→ What needs to be done
Of the material below, only the lines from the line containing "(∀ (p : Panel)" down to the line containing "exec (.findPanel tag" belong in the answer, written out exactly.

______

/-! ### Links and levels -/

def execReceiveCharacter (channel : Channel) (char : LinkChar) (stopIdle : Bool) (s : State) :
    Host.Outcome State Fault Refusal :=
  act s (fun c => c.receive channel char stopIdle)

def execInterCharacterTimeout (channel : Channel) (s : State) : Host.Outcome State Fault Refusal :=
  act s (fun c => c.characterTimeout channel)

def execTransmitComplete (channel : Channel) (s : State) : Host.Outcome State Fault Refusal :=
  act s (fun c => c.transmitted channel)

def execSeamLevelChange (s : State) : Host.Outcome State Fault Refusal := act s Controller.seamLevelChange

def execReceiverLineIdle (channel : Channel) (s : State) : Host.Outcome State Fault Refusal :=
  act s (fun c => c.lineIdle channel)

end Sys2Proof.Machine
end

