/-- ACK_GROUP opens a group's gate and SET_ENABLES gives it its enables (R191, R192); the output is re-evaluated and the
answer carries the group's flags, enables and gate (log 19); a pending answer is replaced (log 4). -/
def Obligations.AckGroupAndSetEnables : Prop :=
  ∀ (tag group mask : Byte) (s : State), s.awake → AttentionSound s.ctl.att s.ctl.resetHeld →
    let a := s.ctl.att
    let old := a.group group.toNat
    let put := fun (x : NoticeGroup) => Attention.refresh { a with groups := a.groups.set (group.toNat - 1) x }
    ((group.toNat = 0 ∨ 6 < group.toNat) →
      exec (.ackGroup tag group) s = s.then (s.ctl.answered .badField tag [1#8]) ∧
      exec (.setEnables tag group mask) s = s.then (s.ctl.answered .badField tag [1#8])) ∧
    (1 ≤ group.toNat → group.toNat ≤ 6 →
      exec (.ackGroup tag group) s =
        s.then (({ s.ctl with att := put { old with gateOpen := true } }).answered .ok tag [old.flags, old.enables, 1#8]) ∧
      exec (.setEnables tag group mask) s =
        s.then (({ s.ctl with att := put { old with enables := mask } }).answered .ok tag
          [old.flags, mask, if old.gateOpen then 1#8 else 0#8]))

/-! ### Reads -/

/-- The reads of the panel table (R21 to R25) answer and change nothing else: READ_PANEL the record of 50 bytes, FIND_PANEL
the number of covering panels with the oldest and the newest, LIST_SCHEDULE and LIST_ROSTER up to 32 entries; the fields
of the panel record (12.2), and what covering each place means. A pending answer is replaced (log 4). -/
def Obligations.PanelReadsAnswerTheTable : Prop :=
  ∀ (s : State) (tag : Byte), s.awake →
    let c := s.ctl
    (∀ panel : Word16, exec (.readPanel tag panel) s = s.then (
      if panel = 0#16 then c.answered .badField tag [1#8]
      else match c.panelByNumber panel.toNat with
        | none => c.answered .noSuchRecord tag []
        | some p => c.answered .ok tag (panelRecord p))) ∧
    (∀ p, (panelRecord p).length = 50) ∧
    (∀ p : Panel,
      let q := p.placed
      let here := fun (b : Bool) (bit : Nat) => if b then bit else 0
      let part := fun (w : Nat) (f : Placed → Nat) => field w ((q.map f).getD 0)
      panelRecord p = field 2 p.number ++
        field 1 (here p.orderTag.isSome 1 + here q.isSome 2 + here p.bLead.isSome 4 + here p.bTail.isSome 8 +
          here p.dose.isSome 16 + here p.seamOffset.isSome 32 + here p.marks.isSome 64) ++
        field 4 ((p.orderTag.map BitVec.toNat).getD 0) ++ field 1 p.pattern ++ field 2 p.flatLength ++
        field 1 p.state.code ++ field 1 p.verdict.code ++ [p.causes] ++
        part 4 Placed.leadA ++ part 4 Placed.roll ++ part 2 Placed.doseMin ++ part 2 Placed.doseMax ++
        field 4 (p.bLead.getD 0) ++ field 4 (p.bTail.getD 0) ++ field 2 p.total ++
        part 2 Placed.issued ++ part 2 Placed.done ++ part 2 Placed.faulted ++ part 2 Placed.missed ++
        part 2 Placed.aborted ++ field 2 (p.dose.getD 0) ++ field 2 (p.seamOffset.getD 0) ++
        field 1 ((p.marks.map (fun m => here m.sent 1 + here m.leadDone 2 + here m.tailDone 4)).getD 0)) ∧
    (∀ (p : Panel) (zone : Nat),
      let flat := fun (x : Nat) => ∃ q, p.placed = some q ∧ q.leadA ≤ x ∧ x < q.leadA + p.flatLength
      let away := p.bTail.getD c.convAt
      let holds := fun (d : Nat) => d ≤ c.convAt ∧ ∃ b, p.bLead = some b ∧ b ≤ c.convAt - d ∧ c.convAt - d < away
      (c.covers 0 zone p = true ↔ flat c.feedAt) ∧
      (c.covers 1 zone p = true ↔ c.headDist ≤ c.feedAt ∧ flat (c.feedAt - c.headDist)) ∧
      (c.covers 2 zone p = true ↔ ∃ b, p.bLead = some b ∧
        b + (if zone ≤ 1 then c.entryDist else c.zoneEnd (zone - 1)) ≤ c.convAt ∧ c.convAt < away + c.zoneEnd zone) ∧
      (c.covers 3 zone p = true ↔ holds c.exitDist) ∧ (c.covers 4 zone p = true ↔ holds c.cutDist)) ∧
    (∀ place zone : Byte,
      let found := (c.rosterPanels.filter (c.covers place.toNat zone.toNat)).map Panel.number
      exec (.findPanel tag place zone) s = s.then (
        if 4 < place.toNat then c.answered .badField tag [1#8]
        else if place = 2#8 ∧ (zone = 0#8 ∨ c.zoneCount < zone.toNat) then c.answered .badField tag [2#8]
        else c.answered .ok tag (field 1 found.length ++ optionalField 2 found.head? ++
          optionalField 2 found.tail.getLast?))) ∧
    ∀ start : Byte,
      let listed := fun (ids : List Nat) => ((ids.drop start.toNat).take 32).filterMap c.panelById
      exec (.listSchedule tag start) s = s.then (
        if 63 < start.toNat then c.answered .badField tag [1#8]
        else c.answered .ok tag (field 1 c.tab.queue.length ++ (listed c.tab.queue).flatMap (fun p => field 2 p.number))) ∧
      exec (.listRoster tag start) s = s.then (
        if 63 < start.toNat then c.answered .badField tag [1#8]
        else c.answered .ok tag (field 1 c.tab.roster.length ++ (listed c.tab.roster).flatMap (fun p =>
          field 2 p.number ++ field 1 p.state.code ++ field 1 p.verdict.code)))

______

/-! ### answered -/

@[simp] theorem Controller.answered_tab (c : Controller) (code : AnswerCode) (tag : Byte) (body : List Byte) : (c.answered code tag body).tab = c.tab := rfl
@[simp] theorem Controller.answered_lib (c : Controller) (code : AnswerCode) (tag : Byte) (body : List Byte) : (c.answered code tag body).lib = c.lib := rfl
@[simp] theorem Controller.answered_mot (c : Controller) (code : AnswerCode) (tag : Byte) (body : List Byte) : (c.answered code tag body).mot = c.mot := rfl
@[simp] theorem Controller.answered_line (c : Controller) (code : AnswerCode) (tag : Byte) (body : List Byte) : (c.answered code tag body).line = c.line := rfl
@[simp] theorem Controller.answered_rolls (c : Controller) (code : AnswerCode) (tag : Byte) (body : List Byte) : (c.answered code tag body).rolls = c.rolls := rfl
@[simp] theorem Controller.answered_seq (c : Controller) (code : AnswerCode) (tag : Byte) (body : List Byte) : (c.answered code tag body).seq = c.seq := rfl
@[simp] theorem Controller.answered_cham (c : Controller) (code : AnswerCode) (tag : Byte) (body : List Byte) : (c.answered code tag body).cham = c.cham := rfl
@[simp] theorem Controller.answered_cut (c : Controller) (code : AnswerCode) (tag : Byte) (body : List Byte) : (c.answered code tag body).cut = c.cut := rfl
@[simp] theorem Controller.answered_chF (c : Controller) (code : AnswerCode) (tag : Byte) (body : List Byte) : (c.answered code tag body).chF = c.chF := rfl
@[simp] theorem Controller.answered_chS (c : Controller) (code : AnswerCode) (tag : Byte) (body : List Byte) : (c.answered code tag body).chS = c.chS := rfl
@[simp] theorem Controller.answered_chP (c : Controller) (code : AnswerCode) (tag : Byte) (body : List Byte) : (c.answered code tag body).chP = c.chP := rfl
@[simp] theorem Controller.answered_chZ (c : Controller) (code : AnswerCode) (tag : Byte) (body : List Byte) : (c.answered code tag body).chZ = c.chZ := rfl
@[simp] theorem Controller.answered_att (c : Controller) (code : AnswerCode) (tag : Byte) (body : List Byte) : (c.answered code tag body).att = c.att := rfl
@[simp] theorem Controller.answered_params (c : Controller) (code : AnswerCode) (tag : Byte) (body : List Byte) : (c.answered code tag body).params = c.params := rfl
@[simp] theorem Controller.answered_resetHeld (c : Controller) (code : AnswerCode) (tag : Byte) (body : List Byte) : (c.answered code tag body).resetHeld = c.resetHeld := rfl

______

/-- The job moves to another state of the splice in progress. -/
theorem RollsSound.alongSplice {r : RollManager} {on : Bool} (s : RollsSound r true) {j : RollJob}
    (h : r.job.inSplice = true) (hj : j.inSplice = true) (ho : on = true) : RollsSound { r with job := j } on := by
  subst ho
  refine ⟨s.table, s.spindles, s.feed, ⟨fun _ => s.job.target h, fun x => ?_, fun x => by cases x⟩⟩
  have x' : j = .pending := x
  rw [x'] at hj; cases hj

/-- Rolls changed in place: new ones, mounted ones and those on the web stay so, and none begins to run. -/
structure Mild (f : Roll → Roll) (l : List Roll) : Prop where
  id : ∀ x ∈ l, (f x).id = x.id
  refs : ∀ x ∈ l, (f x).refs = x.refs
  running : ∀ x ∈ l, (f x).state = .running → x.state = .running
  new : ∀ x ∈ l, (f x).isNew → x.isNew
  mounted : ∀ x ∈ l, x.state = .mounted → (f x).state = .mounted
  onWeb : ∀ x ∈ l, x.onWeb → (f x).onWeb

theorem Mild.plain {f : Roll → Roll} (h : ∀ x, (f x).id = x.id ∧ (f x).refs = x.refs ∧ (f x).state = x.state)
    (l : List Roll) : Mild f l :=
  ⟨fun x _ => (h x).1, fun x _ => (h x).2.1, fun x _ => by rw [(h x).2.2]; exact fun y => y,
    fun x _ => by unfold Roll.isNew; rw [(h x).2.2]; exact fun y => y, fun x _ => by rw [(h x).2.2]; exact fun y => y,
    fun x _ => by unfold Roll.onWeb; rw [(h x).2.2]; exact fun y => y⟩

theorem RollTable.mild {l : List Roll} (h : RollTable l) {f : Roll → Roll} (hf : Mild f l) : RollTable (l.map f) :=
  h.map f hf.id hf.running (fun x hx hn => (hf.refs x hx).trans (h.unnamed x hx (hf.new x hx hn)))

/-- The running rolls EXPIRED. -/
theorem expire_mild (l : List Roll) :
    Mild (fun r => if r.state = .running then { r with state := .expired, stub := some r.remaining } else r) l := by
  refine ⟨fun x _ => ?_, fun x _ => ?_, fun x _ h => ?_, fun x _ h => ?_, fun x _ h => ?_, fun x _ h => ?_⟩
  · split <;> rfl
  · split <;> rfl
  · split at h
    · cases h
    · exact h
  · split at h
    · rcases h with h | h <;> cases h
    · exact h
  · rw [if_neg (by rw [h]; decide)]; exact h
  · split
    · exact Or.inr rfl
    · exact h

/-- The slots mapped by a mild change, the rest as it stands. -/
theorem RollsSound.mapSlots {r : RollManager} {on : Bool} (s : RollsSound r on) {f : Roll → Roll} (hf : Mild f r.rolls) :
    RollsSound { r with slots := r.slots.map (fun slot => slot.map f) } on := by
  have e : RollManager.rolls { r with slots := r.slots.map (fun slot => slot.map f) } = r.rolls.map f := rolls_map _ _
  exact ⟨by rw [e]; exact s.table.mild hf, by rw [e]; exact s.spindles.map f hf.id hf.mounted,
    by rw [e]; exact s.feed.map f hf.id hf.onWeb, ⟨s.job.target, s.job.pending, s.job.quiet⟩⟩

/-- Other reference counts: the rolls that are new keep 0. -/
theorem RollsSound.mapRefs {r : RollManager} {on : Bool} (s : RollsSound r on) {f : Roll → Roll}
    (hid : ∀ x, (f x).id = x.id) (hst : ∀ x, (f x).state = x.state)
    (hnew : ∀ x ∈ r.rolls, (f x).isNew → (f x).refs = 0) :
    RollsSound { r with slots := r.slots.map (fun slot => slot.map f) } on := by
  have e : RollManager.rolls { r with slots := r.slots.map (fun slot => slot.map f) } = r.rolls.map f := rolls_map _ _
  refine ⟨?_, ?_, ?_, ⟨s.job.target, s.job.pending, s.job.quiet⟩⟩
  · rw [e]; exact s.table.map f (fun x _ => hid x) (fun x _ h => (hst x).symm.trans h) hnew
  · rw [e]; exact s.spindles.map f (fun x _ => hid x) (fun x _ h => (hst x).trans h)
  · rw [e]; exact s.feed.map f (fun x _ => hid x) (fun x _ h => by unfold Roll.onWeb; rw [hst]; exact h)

______

→ Your solution
    (∀ (p : Panel) (zone : Nat),
      let flat := fun (x : Nat) => ∃ q, p.placed = some q ∧ q.leadA ≤ x ∧ x < q.leadA + p.flatLength
      let away := p.bTail.getD c.convAt
      let holds := fun (d : Nat) => d ≤ c.convAt ∧ ∃ b, p.bLead = some b ∧ b ≤ c.convAt - d ∧ c.convAt - d < away
      (c.covers 0 zone p = true ↔ flat c.feedAt) ∧
      (c.covers 1 zone p = true ↔ c.headDist ≤ c.feedAt ∧ flat (c.feedAt - c.headDist)) ∧
      (c.covers 2 zone p = true ↔ ∃ b, p.bLead = some b ∧
        b + (if zone ≤ 1 then c.entryDist else c.zoneEnd (zone - 1)) ≤ c.convAt ∧ c.convAt < away + c.zoneEnd zone) ∧
      (c.covers 3 zone p = true ↔ holds c.exitDist) ∧ (c.covers 4 zone p = true ↔ holds c.cutDist)) ∧
    (∀ place zone : Byte,
      let found := (c.rosterPanels.filter (c.covers place.toNat zone.toNat)).map Panel.number
      exec (.findPanel tag place zone) s = s.then (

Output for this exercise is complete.